Make the meringues: Preheat oven to 400°F. Line a rimmed baking sheet with parchment paper. Spread the sugar evenly over the parchment. Place the egg whites in the clean bowl of a stand mixer fitted with a balloon whisk attachment. Bake the sugar for about 8 minutes or until the edges begin melting (but not turning brown). As soon as the sugar begins to liquefy at the edges, turn the stand mixer on to its highest speed. The whites should be foamy as you remove the sugar from the oven. With oven mitts, lift the parchment paper with the sugar on it off the pan. Slowly pour the hot sugar from the parchment paper to the egg whites while the mixer is still running. It helps to angle the sugar toward the side of the bowl. If you pour the sugar onto the balloon whisk attachment, it will fling the sugar to all corners of your kitchen (and your hair). Continue to whisk the meringue on high speed until it is cool to the touch (about 10 minutes). It should be shiny, thick, and hold its shape.
Reduce the oven temperature to your lowest setting.
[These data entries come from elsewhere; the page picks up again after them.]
theorem advancedAt_nextFlit : (advancedAt s me).nextFlit me = s.nextFlit me :=
  nextFlit_congr (by rw [advancedAt_own]; rfl) (by rw [advancedAt_own]; rfl) fun _ hm => advancedAt_other s me hm

theorem advancedAt_holdsCredit (way : Nat) : (advancedAt s me).holdsCredit me way = s.holdsCredit me way := by
  unfold State.holdsCredit
  split
  · rw [advancedAt_used]
  · rw [advancedAt_own]
    rfl

theorem tracksEntered_entered : ∃ j ≤ 8, Entered me (advancedAt s me) (tracksEntered s me) j := by
  unfold tracksEntered
  split
  · exact enterTracks_entered 8 0 _ me
  · exact ⟨0, Nat.zero_le _, entered_refl me _⟩

theorem crossingMoved_sent : SentTo me (tracksEntered s me) (crossingMoved s me) := by
  unfold crossingMoved
  split
  · exact sendComing_sent 8 0 _ me
  · exact sentTo_refl me _

end

section
variable {s : State} {me : Nat × Bool}

theorem tracksEntered_first {y : TransitFlit} (hlive : s.exitLive (crossingOf me.1) me.2 = true) (hnext : s.nextFlit me = some y)
    (hcredit : s.holdsCredit me y.way = true) : FirstEntered me (advancedAt s me) (tracksEntered s me) 0 y ∧
      ((tracksEntered s me).crossing (wayNo me)).buffer.length < (s.crossing (wayNo me)).buffer.length := by
  have hfirst := enterTracks_first 7 0 ((advancedAt_nextFlit s me).trans hnext) ((advancedAt_holdsCredit s me y.way).trans hcredit)
  rw [advancedAt_own] at hfirst
  rw [tracksEntered, if_pos hlive]
  exact hfirst

theorem tracksEntered_none (h : s.exitLive (crossingOf me.1) me.2 = false ∨ s.nextFlit me = none ∨
    ∃ y, s.nextFlit me = some y ∧ s.holdsCredit me y.way = false) : tracksEntered s me = advancedAt s me := by
  unfold tracksEntered
  split
  case isTrue hlive =>
    refine enterTracks_stops 8 0 ?_
    simp only [advancedAt_nextFlit, advancedAt_holdsCredit]
    exact h.resolve_left (ne_false_of_eq_true hlive)
  case isFalse => rfl

theorem SentTo.buffer {t : State} (h : SentTo me s t) : (t.crossing (wayNo me)).buffer = (s.crossing (wayNo me)).buffer :=
  (congrArg CrossingState.buffer h.own :)

end

/-! ### Arrivals (R144, R260, R323) -/

/-- The state when flit `y` has come into the buffer of a crossing direction. -/
def buffered (s : State) (n : Nat) (y : TransitFlit) : State := s.setCrossing n { s.crossing n with buffer := (s.crossing n).buffer ++ [y] }

theorem execTransitFlitArrival_sent {x : CrossingId} {dir : Bool} {f : Flit} {s : State} {y : TransitFlit}
    (h : (s.crossing (wayNo (x.val, dir))).coming.find? (fun y => y.flit == f && decide (y.at_ ≤ s.wall)) = some y) :
    execTransitFlitArrival x dir f s = .next (buffered (s.setCrossing (wayNo (x.val, dir)) { s.crossing (wayNo (x.val, dir)) with
      coming := (s.crossing (wayNo (x.val, dir))).coming.erase y }) (wayNo (x.val, dir)) y) := by
  unfold execTransitFlitArrival
  dsimp only
  rw [h]
  rfl

/-- Flit `y` has crossed its link from crossing direction `m`, and goes on through `me`. -/
def cameFrom (s : State) (me : Nat × Bool) (f : Flit) (m : Nat) (y : TransitFlit) : Prop :=
  y ∈ (s.crossing m).leaving ∧ y.flit = f ∧ y.at_ ≤ s.wall ∧ beforeIn me (transitPath (y.way / 4) (y.way % 4)) = some (m / 2, m % 2 == 1)

theorem cameFrom_ne {s : State} {me : Nat × Bool} {f : Flit} {m : Nat} {y : TransitFlit} (h : cameFrom s me f m y) : m ≠ wayNo me := by
  obtain ⟨-, -, -, hbefore⟩ := h
  have hne := before_wayNo_ne hbefore
  have hm : wayNo (m / 2, m % 2 == 1) = m := by
    rcases Nat.mod_two_eq_zero_or_one m with h | h <;> simp [wayNo, h] <;> omega
  rwa [hm] at hne

theorem execTransitFlitArrival_passed {x : CrossingId} {dir : Bool} {f : Flit} {s : State}
    (hnone : ∀ y ∈ (s.crossing (wayNo (x.val, dir))).coming, y.flit = f → s.wall < y.at_) (hsome : ∃ m < 24, ∃ y, cameFrom s (x.val, dir) f m y) :
    ∃ m < 24, ∃ y, cameFrom s (x.val, dir) f m y ∧ execTransitFlitArrival x dir f s =
      .next (buffered (s.setCrossing m { s.crossing m with leaving := (s.crossing m).leaving.erase y }) (wayNo (x.val, dir)) y) := by
  have hcoming : (s.crossing (wayNo (x.val, dir))).coming.find? (fun y => y.flit == f && decide (y.at_ ≤ s.wall)) = none := by
    rw [List.find?_eq_none]
    intro y hy hdue
    simp only [Bool.and_eq_true, beq_iff_eq, decide_eq_true_eq] at hdue
    exact Nat.not_le.mpr (hnone y hy hdue.1) hdue.2
  unfold execTransitFlitArrival
  dsimp only
  rw [hcoming]
  dsimp only
  split
  case h_1 m y hfound =>
    obtain ⟨k, hk, hfound⟩ := List.exists_of_findSome?_eq_some hfound
    obtain ⟨y', hy', he⟩ := Option.map_eq_some_iff.mp hfound
    cases he
    have hdue := List.find?_some hy'
    simp only [Bool.and_eq_true, beq_iff_eq, decide_eq_true_eq] at hdue
    obtain ⟨⟨hflit, hat⟩, hbefore⟩ := hdue
    exact ⟨m, List.mem_range.mp hk, y, ⟨List.mem_of_find?_eq_some hy', hflit, hat, hbefore⟩, rfl⟩
  case h_2 hfound =>
    obtain ⟨m, hm, y, hy, hflit, hat, hbefore⟩ := hsome
    rw [List.findSome?_eq_none_iff] at hfound
    have hmiss := List.find?_eq_none.mp (Option.map_eq_none_iff.mp (hfound m (List.mem_range.mpr hm))) y hy
    exact absurd (by simp [hflit, hat, hbefore]) hmiss

/-! ### Credits (R255, R274) -/

/-- Credits that wait for a lane are never so many that none of as many beats and one more is free. -/
theorem free_beat (credits : List (Nat × Nat × Option Nat)) (l now : Nat) :
    ∃ i < credits.length + 1, (credits.any fun c => c.1 == l && c.2.1 == now + i) = false := by
  by_contra hfull
  have hbusy : ∀ i ∈ List.range (credits.length + 1), i ∈ credits.map fun c => c.2.1 - now := by
    intro i hi
    have hi : (credits.any fun c => c.1 == l && c.2.1 == now + i) = true := by
      by_contra hfree
      exact hfull ⟨i, List.mem_range.mp hi, Bool.eq_false_iff.mpr hfree⟩
    obtain ⟨c, hc, hat⟩ := List.any_eq_true.mp hi
    simp only [Bool.and_eq_true, beq_iff_eq] at hat
    exact List.mem_map.mpr ⟨c, hc, by omega⟩
  have hcount := (List.nodup_range.subperm hbusy).length_le
  simp at hcount

/-- A credit always finds a beat of one of its lanes. -/
theorem sendCredit_credited (s : State) (e : Nat) {lanes : List Nat} (what : Option Nat) (hlanes : lanes ≠ []) :
    ∃ l ∈ lanes, ∃ b, s.sendCredit e lanes what = s.setLinkEnd e { s.linkEnd e with credits := (s.linkEnd e).credits ++ [(l, b, what)] } := by
  unfold State.sendCredit
  dsimp only
  split
  case h_1 c hc =>
    obtain ⟨i, -, hi⟩ := List.exists_of_findSome?_eq_some hc
    obtain ⟨l, hl, rfl⟩ := Option.map_eq_some_iff.mp hi
    exact ⟨l, List.mem_of_find?_eq_some hl, s.wall + i, rfl⟩
  case h_2 hnone =>
    obtain ⟨l, lanes, rfl⟩ := List.exists_cons_of_ne_nil hlanes
    obtain ⟨i, hi, hfree⟩ := free_beat (s.linkEnd e).credits l s.wall
    have hmiss := Option.map_eq_none_iff.mp (List.findSome?_eq_none_iff.mp hnone i (List.mem_range.mpr hi))
    exact absurd (by simp [hfree]) (List.find?_eq_none.mp hmiss l List.mem_cons_self)

/-- From `s` to `t` credits of track lanes have been sent over links; nothing else differs. -/
structure CreditsSent (s t : State) : Prop where
  kept : ∀ j, (s.linkEnd j).credits ⊆ (t.linkEnd j).credits
  frame : { t with ends := s.ends } = s

theorem creditsSent_refl (s : State) : CreditsSent s s := ⟨fun _ => List.Subset.refl _, rfl⟩

theorem trackCredit_none {s : State} {site : Nat} {edge : Edge} {away : Bool} {what : Nat} (h : edgeEnd site edge = none) :
    s.trackCredit site edge away what = s := by
  unfold State.trackCredit
  rw [h]

theorem trackCredit_some {s : State} {site e : Nat} {edge : Edge} {away : Bool} {what : Nat} (h : edgeEnd site edge = some e) :
    s.trackCredit site edge away what = s.sendCredit (if away then e ^^^ 1 else e) trackLanes (some what) := by
  unfold State.trackCredit
  rw [h]

theorem trackCredit_sent (s : State) (site : Nat) (edge : Edge) (away : Bool) (what : Nat) : CreditsSent s (s.trackCredit site edge away what) := by
  cases h : edgeEnd site edge with
  | none => rw [trackCredit_none h]; exact creditsSent_refl s
  | some e =>
    rw [trackCredit_some h]
    obtain ⟨l, -, b, hsent⟩ := sendCredit_credited s (if away then e ^^^ 1 else e) (some what) (show trackLanes ≠ [] by decide)
    refine ⟨fun j => ?_, sendCredit_frame s _ _ _⟩
    rw [hsent, setLinkEnd_linkEnd]
    by_cases hj : j = if away then e ^^^ 1 else e
    · rw [if_pos hj, ← hj]
      exact List.subset_append_left _ _
    · rw [if_neg hj]
      exact List.Subset.refl _

theorem trackCredit_credited (s : State) {site e : Nat} {edge : Edge} (away : Bool) (what : Nat) (h : edgeEnd site edge = some e) :
    ∃ l ∈ trackLanes, ∃ b, (l, b, some what) ∈ ((s.trackCredit site edge away what).linkEnd (if away then e ^^^ 1 else e)).credits := by
  obtain ⟨l, hl, b, hsent⟩ := sendCredit_credited s (if away then e ^^^ 1 else e) (some what) (show trackLanes ≠ [] by decide)
  rw [trackCredit_some h, hsent, setLinkEnd_linkEnd_same]
  exact ⟨l, hl, b, by simp⟩

/-! ### The end of a path (R274, R323) -/

/-- Of the fabric units only that of die `k` differs, and nothing else does. -/
structure OnlyFabOf (k : Nat) (s t : State) : Prop where
  others : ∀ j, j ≠ k → t.fab j = s.fab j
  frame : { t with fabs := s.fabs } = s

theorem onlyFabOf_refl (k : Nat) (s : State) : OnlyFabOf k s s := ⟨fun _ _ => rfl, rfl⟩

theorem onlyFabOf_trans {k : Nat} {s t u : State} (h : OnlyFabOf k s t) (h' : OnlyFabOf k t u) : OnlyFabOf k s u where
  others j hj := (h'.others j hj).trans (h.others j hj)
  frame := (congrArg (fun x : State => { x with fabs := s.fabs }) h'.frame :).trans h.frame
We’re targeting 140°F – 160°F to keep the meringues from turning beige (I wanted to keep them white). Line another baking sheet with parchment paper. If the paper slides around on the baking sheet, you can anchor it by placing a little dot of meringue on the underside of each corner of the paper so that it sticks to the baking sheet. Spoon or pipe the meringue onto the parchment paper with an inch of space between each meringue (they will expand during baking). I went for the giant blob look this time. Bake the meringues until they are crisp on the outside and hollow sounding underneath when tapped with a wooden spoon. This took me about 4 hours for my giant meringues, but may take less time for smaller meringues, so you’ll have to keep an eye on them and test some sacrificial meringues.
Remove the meringues from the oven and drizzle, spray, splatter, or brush them lightly with huckleberry sauce. I used a silicone basting brush to apply a thin coat of sauce to the meringues. Don’t apply too much or the meringues will become soggy. Return the meringues to the oven. Turn off the heat. Let the meringues dry out for an hour. Remove from oven. The sauced parts of the meringues should be dry to the touch. Keep in an air-tight container or a dry place for up to 4 or 5 days. Makes 6-8 palm-sized meringues or several smaller meringues.